Discussion (13 Comments)Read Original on HackerNews

ge96about 3 hours ago
I was disappointed the horse wasn't real
moominabout 2 hours ago
Ben Bova hypothesized that Homer was actually describing early siege towers, but given the veracity of many mundane parts of the story it seems unlikely.
detourdogabout 2 hours ago
I have also heard it described as a boat.
readthenotes1about 2 hours ago
How do you know? It was mentioned by Homer, wasn't it?
huxleyabout 2 hours ago
At least not in the Iliad though it gets short mentions in the Odyssey.

Most of what we know of it appeared in non-Homeric stories and most famously (nowadays) in Virgil.

elmomleabout 2 hours ago
That is so, but my understanding was that those later stories tie back to a lost epic (Iliupersis) that, while not officially attributed to Homer, was being sung contemporaneously with the other stories of the Trojan war cycle.
ge96about 2 hours ago
I don't just online consensus. Need to simulate the universe's particles and rewind time like that show Devs to witness it myself.
satvikpendem33 minutes ago
The show is based on a story by qntm [0] (which I submitted before to HN but sadly got no traction) who also wrote a great book recently called There Is No Antimemetics Division, to rave reviews on HN.

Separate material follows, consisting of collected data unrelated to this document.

/-- Settles O38: every message through `exec_skein_ends` and the lemma of what it says. -/
theorem skeinMessageCommands : Obligations.SkeinMessageCommands := by
  unfold Obligations.SkeinMessageCommands
  refine ⟨fun s u h stage flags owned dirver hgets => ?heartbeat,
    fun s u v h digest hosts hgets hother hv => ⟨fun hdigest hmgr => ?join, fun hdigest hworker => ?joinNoted,
      fun hdigest hworker hrole => ?joinRefused⟩,
    fun s u t v h deputy version dir hgets hworker hmgr ht hv => ?welcome, fun s u t h hgets hother ht hdeputy => ?leave,
    fun s u h version dir hgets => ⟨fun hmgr => ?report, fun hworker hmgr => ?push⟩,
    fun s u t h version hgets hmgr hdeputy hversion hwaiting ht => ?ack,
    fun s u h row hgets hrole => ⟨fun n hheard => ?query, fun hheard => ?queryUnheard⟩,
    fun s u h row ms missing taken hgets hpartner hfrom => ⟨fun hst hopen => ?reply, fun hst => ?replyIsolated⟩,
    fun s u h cause hgets => exec_skein_ends (exec_takeoverRequest h cause s) hgets rfl,
    fun s u h lost adopted hgets hmgr hshelf => ?notice,
    fun s u h nss hpartner => ⟨fun hgets hnone => ?start, fun m hgets hmove => ?drained, fun m hgets hmove hkeeper => ?switched,
      fun m hgets hmove => ?undone⟩⟩
  case heartbeat =>
    exact exec_skein_ends (exec_heartbeat h stage flags owned dirver s) hgets (u.beatIn_eq h.row flags)
  case join =>
    exact exec_skein_ends (exec_joinMsg h digest hosts s) hgets (State.joinIn_welcomes hother hv h.role hosts hdigest hmgr)
  case joinNoted =>
    exact exec_skein_ends (exec_joinMsg h digest hosts s) hgets
      ((State.joinIn_of_other hother hv h.role hosts hworker).trans (if_neg (not_not_intro hdigest)))
  case joinRefused =>
    exact exec_skein_ends (exec_joinMsg h digest hosts s) hgets
      ((State.joinIn_of_other hother hv h.role hosts hworker).trans ((if_pos hdigest).trans (if_pos hrole)))
  case welcome =>
    exact exec_skein_ends (exec_welcome h deputy version dir s) hgets (State.welcomeIn_of_manager hworker hmgr ht hv)
  case leave => exact exec_skein_ends (exec_leaveMsg h s) hgets (State.leaveIn_of_other hother ht hdeputy)
  case report => exact exec_skein_ends (exec_dirUpdate h version dir s) hgets (State.dirUpdateIn_as_manager version dir hmgr)
  case push => exact exec_skein_ends (exec_dirUpdate h version dir s) hgets (State.dirUpdateIn_of_manager version dir hworker hmgr)
  case ack => exact exec_skein_ends (exec_dirAck h version s) hgets (State.dirAckIn_of_deputy hmgr hdeputy hversion hwaiting ht)
  case query => exact exec_skein_ends (exec_confirmQuery h row s) hgets (State.confirmQueryIn_of_heard hrole hheard)
  case queryUnheard => exact exec_skein_ends (exec_confirmQuery h row s) hgets (State.confirmQueryIn_of_unheard hrole hheard)
  case reply =>
    exact exec_skein_ends (exec_confirmReply h row missing ms taken s) hgets (State.confirmReplyIn_decides hpartner hfrom taken hst hopen)
  case replyIsolated =>
    exact exec_skein_ends (exec_confirmReply h row missing ms taken s) hgets (State.confirmReplyIn_of_isolated hpartner hfrom taken hst)
  case notice => exact exec_skein_ends (exec_takeoverNotice h lost adopted s) hgets (State.noticeIn_as_manager hmgr hshelf)
  case start =>
    exact exec_skein_ends (exec_handover h nss 1 s) hgets ((if_pos hpartner).trans (State.handoverIn_starts hnone))
  case drained =>
    exact exec_skein_ends (exec_handover h nss 2 s) hgets ((if_pos hpartner).trans (State.handoverIn_drained hmove))
  case switched =>
    exact exec_skein_ends (exec_handover h nss 3 s) hgets ((if_pos hpartner).trans (State.handoverIn_switched hmove hkeeper))
  case undone =>
    exact exec_skein_ends (exec_handover h nss 0 s) hgets ((if_pos hpartner).trans (State.handoverIn_undone hmove))
end

section
/-!
PROOFS. The skein's clock, takeovers and moves (R453, R456, R460, R467 to R469, R473, R474). The order in which a contest asks the positions
and what undoing a move leaves are the model's choices (log entries 40 and 41).
-/
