-- ==== Sys2Proof/Machine/HostOps.lean ====
section
/-! DEFINITION. What every host operation shares: its first step with the checks before it (30_encoding.md R113, R114;
42_sequencer.md R196), its first phase (R197), and its going on while it is the operation in progress. -/

namespace Sys2Proof.Machine

/-- The first phase of each host operation (R197). No other instruction becomes the operation in progress. -/
def firstPhase : Instr → Phase
  | .crc _ => .crcRun
  | .send _ _ _ _ => .cmdTx
  | .recv _ => .respRx
  | .wake => .wakeTx
  | .idle => .idleTx
  | .sleep => .sleepTx
  | .wait _ => .delay
  | .exch _ _ _ _ _ _ _ => .cmdTx
  | .xact _ _ _ _ _ _ _ _ => .wakeTx
  | _ => .ready

/-- The operand limits that raise `Fault(INVARIANT)` (R114, R153, R161): P ≤ `MAX_PAYLOAD` and n ≤ 252. -/
def withinLimits (p : Config.Params) : Instr → Bool
  | .send _ _ _ payload => decide (payload.length ≤ p.maxPayload)
  | .recv n => decide (n.toNat ≤ Config.MAX_EXPECTED)
  | .exch _ _ _ _ n _ payload => decide (payload.length ≤ p.maxPayload) && decide (n.toNat ≤ Config.MAX_EXPECTED)
  | .xact _ _ _ _ n _ _ payload => decide (payload.length ≤ p.maxPayload) && decide (n.toNat ≤ Config.MAX_EXPECTED)
  | _ => true

/-- RECV enters `frame_recv` at its first step, which clears `ATTEMPTS` (R155). -/
def clearsAttempts : Instr → Bool
  | .recv _ => true
  | _ => false

/-- The state after the first step (R26). -/
def accepted (op : Instr) (s : State) : State :=
  let t := beginOp op (firstPhase op) s
  if clearsAttempts op then enterRecv (firstPhase op) t else t

/-- The first step, in READY: the checks in R268's order, then acceptance (R26, R113, R114). -/
def accept (op : Instr) (s : State) : State :=
  if !op.wf then raiseFault .hostProtocol s
  else if !withinLimits s.params op then raiseFault .invariant s
  else accepted op s

/-- One engine step of the host operation `op`: nothing while faulted (R267), its first step in READY, the next event
of its phases while it is the operation in progress, and `Fault(HOST_PROTOCOL)` while another one is (R196). -/
def hostOp (op : Instr) (goOn : State → Out) (s : State) : Out :=
  if s.fault then .fault .engineFaulted
  else if s.seqPhase = .ready then .next (accept op s)
  else if s.curOp = some op then goOn s
  else .next (raiseFault .hostProtocol s)

end Sys2Proof.Machine
end

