-- ==== Sys2Proof/Machine/Crc.lean ====
section
/-! DEFINITION. The CRC host operation (40_checksum.md R134) and the reserved host operations (30_encoding.md R113). -/

namespace Sys2Proof.Machine

/-- `CRC_OUT <- v` (R30, R134). -/
def setCrcOut (v : U16) (s : State) : State := { s with crcOut := some v }

/-- The CRC_RUN step (R134): the whole computation, `CRC_OUT` and the outcome; whether a byte takes one step or eight
cannot be observed (R132, log entry 1). -/
def crcStep (bytes : List Byte) (s : State) : State :=
  finish .ok [] (setCrcOut (crc16 bytes) (runCrc bytes s))

/-- The phases of CRC (R197). -/
def crcPhases (bytes : List Byte) (s : State) : Out :=
  match s.seqPhase with
  | .crcRun => .next (crcStep bytes s)
  | _ => .fault .impossiblePhase

/-- CRC (R134). -/
def execCrc (bytes : List Byte) (s : State) : Out := hostOp (.crc bytes) (crcPhases bytes) s

/-- A reserved host operation (R113): it takes `Fault(HOST_PROTOCOL)`, with no bus traffic and no other change. -/
def execReserved (_op : Byte) (_rest : List Byte) (s : State) : Out :=
  if s.fault then .fault .engineFaulted else .next (raiseFault .hostProtocol s)

end Sys2Proof.Machine
end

[0] https://qntm.org/responsibilit

foobarianabout 1 hour ago
Thpoilerth!
jsharpeabout 2 hours ago
We don't even know if Homer was real. XD
moominabout 2 hours ago
I’ve seen it fairly convincingly argued that he wasn’t!
zoeysmitheabout 1 hour ago
Ignoring the historical record and academic consensus, its very unlikely this trick could ever work. Ancient people weren't simpletons and the logistics of it all are pretty silly.

Its just poetic fiction in what is a long form poem.

AdmiralAsshat42 minutes ago
Virgil's version with Laocoön correctly guessing the plot and then being slain by Poseidon always felt to me like a later addition explicitly designed to explain "The Trojans weren't really that stupid, were they?" There's a similar undercurrent if you read Hesiod's Theogony, where Prometheus' famous "Trick at Mecone" is written as though Zeus knew it was a trick but chose the pile of bones anyway. It's as though the original story had Zeus being tricked in earnest, but later writers grew uncomfortable with the idea that their high god was so easily fooled.

With that said, it always in turn felt like the serpents' presence undermined Odysseus' claim of being clever, since from that perspective the Trojans didn't have much choice but to bring it in, or risk the ire of the gods. It's hardly a ruse if the enemy knows it's a trap but is compelled by supernatural forces to take it anyway.